Si les polonais de Riverside ont peut être été un peu trop vite propulsés comme «the next big thing» dans les stratosphères progressives, on ne peut nier le talent du groupe à accoucher d’excellents skeuds. Avec Rapid Eye Movement, ce dernier met un terme à la trilogie entamée sur Out Of Myself et compte bien s’imposer comme un acteur majeur du metal progressif contemporain.
Riverside avait réussi, en partie du moins, à s’émanciper de ses influences neo-progressivo pink floydiennes dans l’excellent Second Life Syndrome qui proposait un feeling bien plus rentre-dedans et direct que par le passé. On pouvait donc s’attendre à ce que Rapid Eye Movement développe cette orientation métallique en lorgnant du côté toolesque de leur musique et rejoindre ainsi leurs amis du génial Indukti. Peine perdue. Si "Beyond The Eyelids" fera illusion dans son introduction avec un son bien plus ramassé et lourd que par le passé, le feeling général du disque restera définitivement aérien, mélancolique et atmosphérique.
Il faudra donc, pour apprécier comme il se doit cette nouvelle galette, faire le deuil du bourrin qui sommeille en nous et nous remettre à lire La dépression pour les nuls, livre sponsorisé par Steven Wilson. En effet, lorsque l’on parle de Riverside, Porcupine Tree revient généralement assez vite et ce n’est pas ce nouvel opus qui va changer la donne. Que ce soit dans les mélodies de "Rainbow Box", "Schizophrenic Prayer", "Through The Other Side" ou encore "Embryonic", on va clairement bouffer du porc-épic avec ce disque.
Riverside insiste donc sur la partie planante de sa musique avec ce nouveau disque. Mais la formule n’est pas totalement chamboulée et les influences métal sont toujours belles et bien là. "Beyond the Eyelids", "Cybernetic Pillow" et "Ultimate Trip" invitent donc l’auditeur à sortir de sa léthargie.

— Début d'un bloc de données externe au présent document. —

-- ==== Sys2Proof/Machine/View.lean ====
section
/-! DEFINITION. What a read of the control window returns (R631 to R643): registers whose value follows from other state are
computed from it, the others are read as they are held; the capability chain (R518 to R521); the root-port ranges (R516). -/

namespace Sys2Proof.Machine

open Sys2Proof

/-- A field's value in its place. -/
def fld (f : Fld) (v : Nat) : Nat := v % 2 ^ (f.hi + 1 - f.lo) * 2 ^ f.lo

/-- Bits of a map. -/
def bitMap (n : Nat) (p : Nat → Bool) : Nat := (List.range n).foldl (fun m i => if p i then m + 2 ^ i else m) 0

def countOf (n : Nat) (p : Nat → Bool) : Nat := ((List.range n).filter p).length

/-! ### Cores and engines (Tables 03-10, 03-14, 05-18, 05-20, 06-3, 06-7, 07-15) -/

def EngState.code : EngState → Nat
  | .idle => 0 | .busy => 1 | .patrol => 2 | .reset => 3 | .fenced => 4 | .off => 5 | .retired => 6

def CoreState.code : CoreState → Nat
  | .idle => 0 | .running => 1 | .parked => 2 | .turningOff => 3 | .off => 4 | .waking => 5 | .fenced => 6
  | .mappingIn => 7 | .unassigned => 8

/-- Is a resident context parked on the core on some class? -/
def parkedHere (s : State) (n x : Nat) : Bool := (ctxOf s x).parked.any fun e => e / 4 == n

/-- The state shown: an on core is RUNNING with a step in flight, PARKED where every context with a step is parked. -/
def shownState (s : State) (n : Nat) : CoreState :=
  let c := coreOf s n
  match c.state with
  | .idle | .running | .parked =>
    if [c.e0, c.e1, c.e2, c.e3].any (·.flight.isSome) then .running
    else
      let busy := (c.resident.filter fun x => s.progs.any fun e => match e.2 with | none => false | some p => hasReady n x p) ++
        (s.cmds.filter fun e => e.core == n && !e.descs.isEmpty).map (·.ref.ctx.toNat)
      if !busy.isEmpty && busy.all (parkedHere s n) then .parked else .idle
  | st => st

def coreStatus (s : State) (n : Nat) : Nat :=
  let c := coreOf s n
  let st := shownState s n
  if st == .unassigned then CoreState.code st
  else
    fld CORE_STATUS_STATE (CoreState.code st) + fld CORE_STATUS_RESIDENT c.resident.length + fld CORE_STATUS_READY (readyCount s n) +
    fld CORE_STATUS_ENG_BUSY (bitMap 4 fun e => (engineOf c e).state == .busy)

def coreIdWord (s : State) (n : Nat) : Nat :=
  let c := coreOf s n
  fld CORE_ID_DIE (n / 64) + fld CORE_ID_LOGICAL n + fld CORE_ID_FROM_SPARE (bnat c.fromSpare) + fld CORE_ID_PHYS c.phys

/-- Pin slots, and ring and staging slots, in use on a core. -/
def placeUse (s : State) (n : Nat) : Nat :=
  let pins := (s.progs.map fun e => match e.2 with | none => 0 | some p => (p.pins.filter (·.core == n)).length).sum
  fld PLACE_USE_PIN_SLOTS pins + fld PLACE_USE_RING_SLOTS ((slotsUsed s n).length - pins)

/-- While a step is in flight its activity bits are free values: the array's and the shadow's of a chain, the drain unit's of a
REDUCE and of a chain that drains, the vector unit's of an ELEMENTWISE and of a REDUCE, which adds lanes in VACC (log 125). -/
def engStatus (s : State) (n e : Nat) : Nat :=
  let g := getEng s n e
  let act (k : Nat) : Bool := (Config.engActive (4 * n + e) s.tick).getLsbD k
  let op := (g.flight.bind fun f => atOf s f.handle f.run f.step).map (·.p.op)
  let mm := op == some opMatmul || op == some opMatmulAcc
  let red := op == some opReduce
  let more := match g.chain with | some c => decide (c.k < c.kt) | none => false
  let drains := g.live && !more && g.state == .busy
  fld ENG_STATUS_STATE (EngState.code g.state) + fld ENG_STATUS_H0_LIVE (bnat g.h0.live) + fld ENG_STATUS_H1_LIVE (bnat g.h1.live) +
  fld ENG_STATUS_SHADOW_FULL (bnat (!g.shadow.isEmpty || (mm && more && act 3))) +
  fld ENG_STATUS_SPILLED (bnat ((coreOf s n).spilled.any fun x => x.engine == e)) +
  fld ENG_STATUS_ARRAY_ACTIVE (bnat (mm && act 0)) + fld ENG_STATUS_DRAIN_ACTIVE (bnat ((red || drains) && act 1)) +
  fld ENG_STATUS_VECTOR_ACTIVE (bnat ((red || op == some opElem) && act 2)) +
  fld ENG_STATUS_CHAIN_STEPS (match g.chain with | some c => min 255 c.k | none => 0)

Mais c’est surtout avec l’énorme "Parasomnia" qu'il va se prendre une bonne vieille baffe. Grosse montée en puissance et rythmique diablement toolienne sont au programme de ce morceau qui s’impose comme le sommet du disque et l’une des meilleures partitions du groupe.
Rapid Eye Movement ne révolutionne donc pas la musique du groupe et se contente de vivre sur les acquis des deux premiers disques, mais il le fait plutôt bien. La production est excellente et les musiciens font preuve d’un talent indéniable dans les parties instrumentales et solistes. On note même une volonté d’évolution avec le surprenant "02 Panic Room" qui propose une rythmique limite électro, une grosse basse bien grasse et surtout un final au piano magnifique.
Pour conclure, si Riverside ne surprend guère son monde avec ce nouvel album et si l’énergie de Second Life Syndrome semble bien loin, force est de constater que le groupe accouche encore une fois d’un album solide qui devrait plaire aux amateurs du genre. Mais son principal défaut est de sortir la même année que le Fear of a Blank Planet de Wilson qui fait désormais office de maître étalon dans le rock progressif planant et mélancolique qui balance la purée à l’occasion. Pas de chance.